Вскоре прогноз доктора оправдался, и дон Луис, несмотря на ушибы и незажившую рану, был уже в состоянии выходить и надеялся, что через некоторое время совсем поправится.
Как только дону Луису разрешили вставать, он счел своей обязанностью признаться отцу в том, что они с Пепитой любят друг друга и что он намерен жениться на ней.
Во время болезни сына дон Педро не отходил от него и ухаживал за ним с бесконечной нежностью.
Двадцать седьмого июня утром, после посещения врача, дон Педро остался наедине с сыном; тогда-то и состоялось столь тягостное для дона Луиса признание.
– Отец, – сказал дон Луис, – я не имею права дольше обманывать вас.
Отбросив лицемерие, я исповедаюсь вам во всех грехах.
– Малыш, если ты собираешься исповедоваться, то не лучше ли позвать отца викария? У меня взгляды весьма свободные, я отпущу тебе все грехи, – но только мое прощение тебе ни в чем не поможет. Вот если ты хочешь доверить мне как близкому другу свою тайну – изволь, я тебя выслушаю.
– Я собираюсь вам рассказать о моей тяжкой вине, и мне стыдно…
– Так не стыдись перед отцом и говори, ничего не скрывая.
Дон Луис, сильно покраснев и с явным смущением, начал:
– Мой секрет состоит в том, что я влюблен в Пепиту Хименес и что она…
Дон Педро прервал сына взрывом смеха и закончил вместо него:
– Тоже влюблена в тебя. А в Иванову ночь ты вел с нею до двух часов нежнейшую беседу; из-за нее ты искал повода для ссоры с графом Хенасааром и раскроил ему череп. Ну, сынок, хороший же секрет ты мне доверил!… Нет ни одной собаки, ни одной кошки в городе, которые не знали бы этого. Единственно, что, пожалуй, могло остаться в тайне, – это то, что беседа продолжалась именно до двух часов ночи; но цыганки, продавщицы пончиков, видели, как ты выходил из дома Пепиты, и не успокоились, пока не разболтали об этом всем встречным и поперечным. Да и Пепита не особенно это скрывает. И хорошо делает – к чему притворяться?… С первого дня твоей болезни Пепита приходила сюда по два раза в день и два-три раза посылала Антоньону узнать о твоем здоровье; но я их не пускал к тебе, не хотел, чтобы ты волновался.

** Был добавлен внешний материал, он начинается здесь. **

-- ==== Sys2Proof/Machine/Sequencer.lean ====
section
/-! DEFINITION. The sequencer (46_commands_sequencer.md R210): which micro-operation the controller's next step is. -/

namespace Sys2Proof.Machine

/-- The micro-operation number issued in the message phase (R210, 45_batched3.md R180). -/
def msgWord (s : State) : BitVec 5 :=
  if s.wide && s.groupReady then (if s.dec then 10#5 else 9#5) else (if s.dec then 8#5 else 7#5)

/-- The micro-operation number the sequencer issues (R210); none in phase IDLE. -/
def issued (s : State) : Option (BitVec 5) :=
  match s.phase with
  | .idle => none
  | .check => some 1#5
  | .init => some 2#5
  | .macSeed => some 3#5
  | .macFull => some 4#5
  | .macFinal => some 5#5
  | .macDone => some 6#5
  | .msg => some (msgWord s)
  | .finOfs => some 11#5
  | .final => some (if s.dec then 13#5 else 12#5)
  | .tag => some 16#5
  | .tagChk => some 17#5
  | .padChk => some 18#5

/-- The controller's turn: while `BUSY = 1` one micro-operation, else nothing (R210; log entry 19). -/
def controllerTurn (s : State) : Host.Outcome State Fault Refusal :=
  if s.busy then
    match issued s with
    | some u => runDecoded (decode (.uop u)) s
    | none => .next s
  else .next s

/-- The next turn: the head of the inbox, or the controller's when the inbox is empty (log entry 4). -/
def nextTurn (s : State) : Host.Outcome State Fault Refusal :=
  match s.inbox with
  | [] => controllerTurn s
  | .controller :: rest => controllerTurn { s with inbox := rest }
  | .host e :: rest => hostAct e { s with inbox := rest }

/-- A word given to be run by itself is run first, and once (log entry 5). -/
def stepOnce (s : State) : Host.Outcome State Fault Refusal :=
  match s.issueWord with
  | some w => runDecoded (decodeBits w.nbits w.bits) { s with issueWord := none }
  | none => nextTurn s

end Sys2Proof.Machine
end

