-- ==== Sys2Proof/Certificates/Slice0/Obligations.lean ====
section
/-! DEFINITION. The statements for the provers. Where the spec and the model are both quoted, `Config.chip` is the open
cipher: every statement holds for whatever it is. -/

open Sys2Proof Sys2Proof.Machine

/-! ## Words -/

/-- R80, R81, R83, R84, R86: the word of every instruction decodes to it, and a word that decodes to an instruction is
that instruction's word: no bit of a word is dropped. -/
def Obligations.DecodeAndEncodeAgree : Prop :=
  (∀ i : Instr, decode (encode i) = .ok i) ∧ (∀ (w : CtrlWord) (i : Instr), decode w = .ok i → encode i = w)

/-- R87: every command word and every `inv` bit is legal; `gfop = 00`, `uop = 0` and `uop = 20 .. 31` are refused, and no
other word is. -/
def Obligations.IllegalWordsAreRefused : Prop :=
  (∀ b : BitVec 3, ∃ i, decode (.cmd b) = .ok i) ∧
  (∀ b : BitVec 1, ∃ i, decode (.rhod b) = .ok i) ∧
  (∀ b : BitVec 2, (∃ e, decode (.gfop b) = .error e) ↔ b = 0#2) ∧
  (∀ b : BitVec 5, (∃ e, decode (.uop b) = .error e) ↔ b.toNat = 0 ∨ 20 ≤ b.toNat)

/-- R81, R83, R84, R86: a few words written out from the tables. -/
def Obligations.SampleWordsDecode : Prop :=
  decode (.cmd 0b001#3) = .ok .colm0Dec ∧ decode (.cmd 0b010#3) = .ok .colm127Enc ∧
  decode (.cmd 0b100#3) = .ok .colm0Enc3 ∧ decode (.gfop 0b10#2) = .ok .gfTpl ∧
  decode (.rhod 0b1#1) = .ok .rhoInv ∧ decode (.uop 0b01010#5) = .ok .b3Dec ∧ decode (.uop 0b10011#5) = .ok .halt

/-! ## Steps -/

/-- A step runs the decoded instruction: a word given to be run by itself (the model's own way in, log entry 5), the word
the sequencer issues on the controller's turn (R210), and the word in `CMD` on the host's START (R202). Around `exec` a
step only takes the word, or the turn, away. -/
def Obligations.StepRunsTheDecodedInstruction : Prop :=
  (∀ (s : State) (w : IssueWord) (i : Instr), s.issueWord = some w → decodeBits w.nbits w.bits = .ok i →
    step s = exec i { s with issueWord := none }) ∧
  (∀ (s : State) (u : BitVec 5) (i : Instr), s.issueWord = none → controllerMoves s = true → s.busy = true →
    issued s = some u → decode (.uop u) = .ok i → step s = exec i { s with inbox := s.inbox.tail }) ∧
  (∀ (s : State) (rest : List Turn) (i : Instr), hostTurn .start rest s → decode (.cmd s.host.cmd) = .ok i →
    step s = exec i { s with inbox := rest })

/-- R210, R180: while `BUSY = 1` the controller runs the micro-operation the table selects; while `BUSY = 0` its turn
changes nothing. -/
def Obligations.SequencerFollowsTheTable : Prop :=
  (∀ (s : State) (i : Instr), s.issueWord = none → controllerMoves s = true → s.busy = true →
    sequencerTable s = some i → step s = exec i { s with inbox := s.inbox.tail }) ∧
  (∀ s : State, s.issueWord = none → controllerMoves s = true → s.busy = false →
    step s = .next { s with inbox := s.inbox.tail })

/-! ## The offset generator and the rho unit -/

/-- R100: doubling, as a shift of the 128-bit number, byte by byte, and on the rule's corner cases and example. -/
def Obligations.DoublingIsAsStated : Prop :=
  decode (.gfop 0b01#2) = .ok .gfDbl ∧
  (∀ x : Block, dbl x = (x <<< 1) ^^^ (if x.getLsbD 127 = true then 0x87#128 else 0#128)) ∧
  (∀ (x : Block) (i : Nat), i < 15 → imageByte (dbl x) i = (imageByte x i <<< 1) ||| (imageByte x (i + 1) >>> 7)) ∧
  (∀ x : Block, imageByte (dbl x) 15 =
    (imageByte x 15 <<< 1) ^^^ (if imageByte x 0 >>> 7 = 1#8 then 0x87#8 else 0#8)) ∧
  dbl 0#128 = 0#128 ∧
  dbl 0x80000000000000000000000000000000#128 = 0x00000000000000000000000000000087#128 ∧
  dbl 0x80000000000000000000000000000001#128 = 0x00000000000000000000000000000085#128 ∧
  dbl 0xffffffffffffffffffffffffffffffff#128 = 0xffffffffffffffffffffffffffffff79#128 ∧
  dbl 0x000102030405060708090a0b0c0d0e0f#128 = 0x00020406080a0c0e10121416181a1c1e#128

Смущение дона Луиса возрастало по мере того, как он слушал рассказ отца.
– Какая неожиданность для вас! – сказал он. – Как вы, должно быть, изумились.
– Никакой неожиданности, и нечему тут было удивляться, мальчуган. В городке узнали обо всех событиях только четыре дня назад, и, сказать по правде, все ошеломлены. Народ только и говорит: «Смотрите-ка, он мягко стелет, да жестко спать! Ай да святоша, ай да мертвый котенок! Он-таки показал свои когти!» Особенно потрясен отец викарий. Он до сих пор крестится, вспоминая, сколь много ты потрудился в винограднике господа в ночь с двадцать третьего на двадцать четвертое июня и сколь разнообразен и разносторонен был твой труд. Но меня эти новости не застали врасплох, если не считать твоей дуэли. Мы, старики, слышим, как растет трава. Не так-то просто цыпленку обмануть старого петуха.
– Да, это верно: я хотел обмануть вас. Я оказался лицемером.
– Не будь глупцом, – я же не браню тебя. Я это так, чтобы показать свою проницательность. Но давай говорить откровенно: мне нечем хвастать. Правда, мне известен шаг за шагом твой роман с Пепитой вот уже более двух месяцев, но известен лишь потому, что твой дядя настоятель, которому ты обо всем писал, держал меня в курсе дела. Выслушай обвинительное письмо дяди и мой ответ; документ весьма важный, я сберег его черновик.
Вынув из кармана несколько листков бумаги, дон Педро начал:

«Дорогой братец! Я душевно огорчен, что мне приходится сообщить тебе плохие вести, но я верю, что господь дарует тебе силы и терпение и ты не станешь огорчаться сверх меры. Вот уже несколько дней, как Луисито пишет мне странные письма, в которых я открываю сквозь мистическую экзальтацию весьма земную и греховную склонность к некоей красивой вдовушке в вашем городке, лукавой и очень кокетливой. Я опрометчиво верил в непоколебимое призвание Луисито и льстил себя надеждой, что в его лице подарю божьей церкви мудрого, добродетельного и примерного священника, но письма племянника разрушили мои иллюзии.